(Dataset entries)
-- ==== Sys2Proof/Laws/Reach.lean ====
section
/-! SUPPORT. Every shared operation of Machine is a sequence of moves: one lemma an operation. -/

namespace Sys2Proof.Machine

open Relation

variable {e : Env}

theorem Plant.Reach.one {d d' : Plant} (h : Plant.Move e d d') : Plant.Reach e d d' := ReflTransGen.single h

theorem Plant.Reach.foldl {α : Type} (f : Plant → α → Plant) (hf : ∀ d x, Plant.Reach e d (f d x)) :
    ∀ (l : List α) (d : Plant), Plant.Reach e d (l.foldl f d)
  | [], _ => ReflTransGen.refl
  | x :: l, d => (hf d x).trans (Plant.Reach.foldl f hf l (f d x))

/-- A write of a slot's record that keeps its commands, state and order. -/
theorem Plant.Reach.same (d : Plant) (i : SlotId) (r' : Slot) (k : (d.slot i).Keeps r')
    (hs : r'.state = (d.slot i).state) (ho : r'.lane.inFlight = (d.slot i).lane.inFlight) :
    Plant.Reach e d (d.put e i r') := Plant.Reach.one (.slot d i r' k (.same hs ho))

theorem Plant.Reach.order (d : Plant) (i : SlotId) (r' : Slot) (kind : OrderKind) (k : (d.slot i).Keeps r')
    (h : OrderMove (d.slot i).state kind r'.state) (ho : ∃ n t, r'.lane.inFlight = some ⟨kind, n, t⟩) :
    Plant.Reach e d (d.put e i r') := Plant.Reach.one (.slot d i r' k (.order kind h ho))

theorem Plant.Reach.arb (d : Plant) (a : Arbiter) (ha : a.queue = d.arb.queue) : Plant.Reach e d { d with arb := a } :=
  Plant.Reach.one (.blocks d a d.budget d.emg ha rfl id)

theorem Plant.Reach.budget (d : Plant) (b : Budget) (hb : b.powerState = d.budget.powerState) :
    Plant.Reach e d { d with budget := b } := Plant.Reach.one (.blocks d d.arb b d.emg rfl hb id)

theorem Plant.Reach.emg (d : Plant) (g : Emergency) (hg : d.emg.latched = true → g.latched = true) :
    Plant.Reach e d { d with emg := g } := Plant.Reach.one (.blocks d d.arb d.budget g rfl rfl hg)

theorem Slot.Keeps.rfl' (r : Slot) : r.Keeps r := ⟨rfl, rfl, rfl, rfl, rfl, rfl, rfl⟩

/-- The order of an `issue` is in flight. -/
theorem Slot.issue_inFlight (i : SlotId) (kind : OrderKind) (r : Slot) :
    (r.issue e i kind).lane.inFlight = some ⟨kind, r.lane.nextOrder, ⟨e.clock, e.tables.orderMs i kind⟩⟩ := by
  unfold Slot.issue Lane.begin
  cases r.lane.tx <;> rfl

/-- Issuing an order keeps the commands inside the slot. -/
theorem Slot.issue_keeps (i : SlotId) (kind : OrderKind) (r : Slot) : r.Keeps (r.issue e i kind) :=
  ⟨rfl, rfl, rfl, rfl, rfl, rfl, rfl⟩

/-! ### Answers -/

theorem abort_reach (i : SlotId) (disp : Disposition) (d : Plant) : Plant.Reach e d (abort e i disp d) :=
  Plant.Reach.one (.abort d i disp)

theorem answerHeld_reach (i : SlotId) (disp : Disposition) (named : HoldEntry → Bool) (d : Plant) :
    Plant.Reach e d (answerHeld e i disp named d) := Plant.Reach.one (.answerHeld d i disp named)

theorem answerAll_reach (i : SlotId) (disp : Disposition) (d : Plant) : Plant.Reach e d (answerAll e i disp d) :=
  (abort_reach i disp d).trans (answerHeld_reach i disp _ _)

theorem answerEmulated_reach (i : SlotId) (h : HoldEntry) (rest : List HoldEntry) (d : Plant)
    (hh : (d.slot i).hold = h :: rest) : Plant.Reach e d (answerEmulated e i h.tag d) :=
  Plant.Reach.one (.answerHead d i .emulated 0 _ h rest hh)

theorem emulationCheck_reach (i : SlotId) (d : Plant) : Plant.Reach e d (emulationCheck e i d) := by
  unfold emulationCheck
  split
  · rename_i h rest hh
    split
    · exact answerEmulated_reach i h rest d hh
    · exact .refl
  · exact .refl

theorem refuseSweep_reach (i : SlotId) (cap : Level) (d : Plant) : Plant.Reach e d (refuseSweep e i cap d) :=
  answerHeld_reach i _ _ d

theorem record_reach (ev : Event) (d : Plant) : Plant.Reach e d (d.record e.clock ev) := Plant.Reach.one (.record d ev)

/-! ### The slot sequencer -/

theorem act_reach (i : SlotId) (d : Plant) : Plant.Reach e d (act e i d) := by
  unfold act
  simp only
  split
  · rename_i hs
    split
    · exact Plant.Reach.one (.queueUp d i hs)
    · exact .refl
  · rename_i hs
    split
    · exact (Plant.Reach.one (.queueDown d i hs)).trans (emulationCheck_reach i _)
    · exact .refl
  · rename_i hs
    split
    · refine Plant.Reach.order d i _ (.spinDown false) ⟨rfl, rfl, rfl, rfl, rfl, rfl, rfl⟩ ?_ ⟨_, _, Slot.issue_inFlight _ _ _⟩
      rw [hs]; exact .stopStarting false
    · exact .refl
  · rename_i hs
    split
    · exact Plant.Reach.same d i _ ⟨rfl, rfl, rfl, rfl, rfl, rfl, rfl⟩ rfl rfl
    · exact Plant.Reach.same d i _ ⟨rfl, rfl, rfl, rfl, rfl, rfl, rfl⟩ rfl rfl
    · refine Plant.Reach.order d i _ (.spinDown false) ⟨rfl, rfl, rfl, rfl, rfl, rfl, rfl⟩ ?_ ⟨_, _, Slot.issue_inFlight _ _ _⟩
      rw [hs]; exact .stopSpun
  · rename_i hs
    split
    · exact .refl
    · refine Plant.Reach.order d i _ (.unload false) ⟨rfl, rfl, rfl, rfl, rfl, rfl, rfl⟩ ?_ ⟨_, _, Slot.issue_inFlight _ _ _⟩
      rw [hs]; exact .unloadLoading false
  · rename_i hs
    split
    · split
      · exact Plant.Reach.same d i _ ⟨rfl, rfl, rfl, rfl, rfl, rfl, rfl⟩ rfl rfl
      · exact .refl
    · split
      · exact .refl
      · split
        · refine Plant.Reach.order d i _ (.unload false) ⟨rfl, rfl, rfl, rfl, rfl, rfl, rfl⟩ ?_ ⟨_, _, Slot.issue_inFlight _ _ _⟩
          rw [hs]; exact .unloadLoaded false
        · exact Plant.Reach.same d i _ ⟨rfl, rfl, rfl, rfl, rfl, rfl, rfl⟩ rfl rfl
  all_goals exact .refl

* Task requirements *
If a line in the data above holds the word "disp", count it; give only the total.

* Exercise response *
6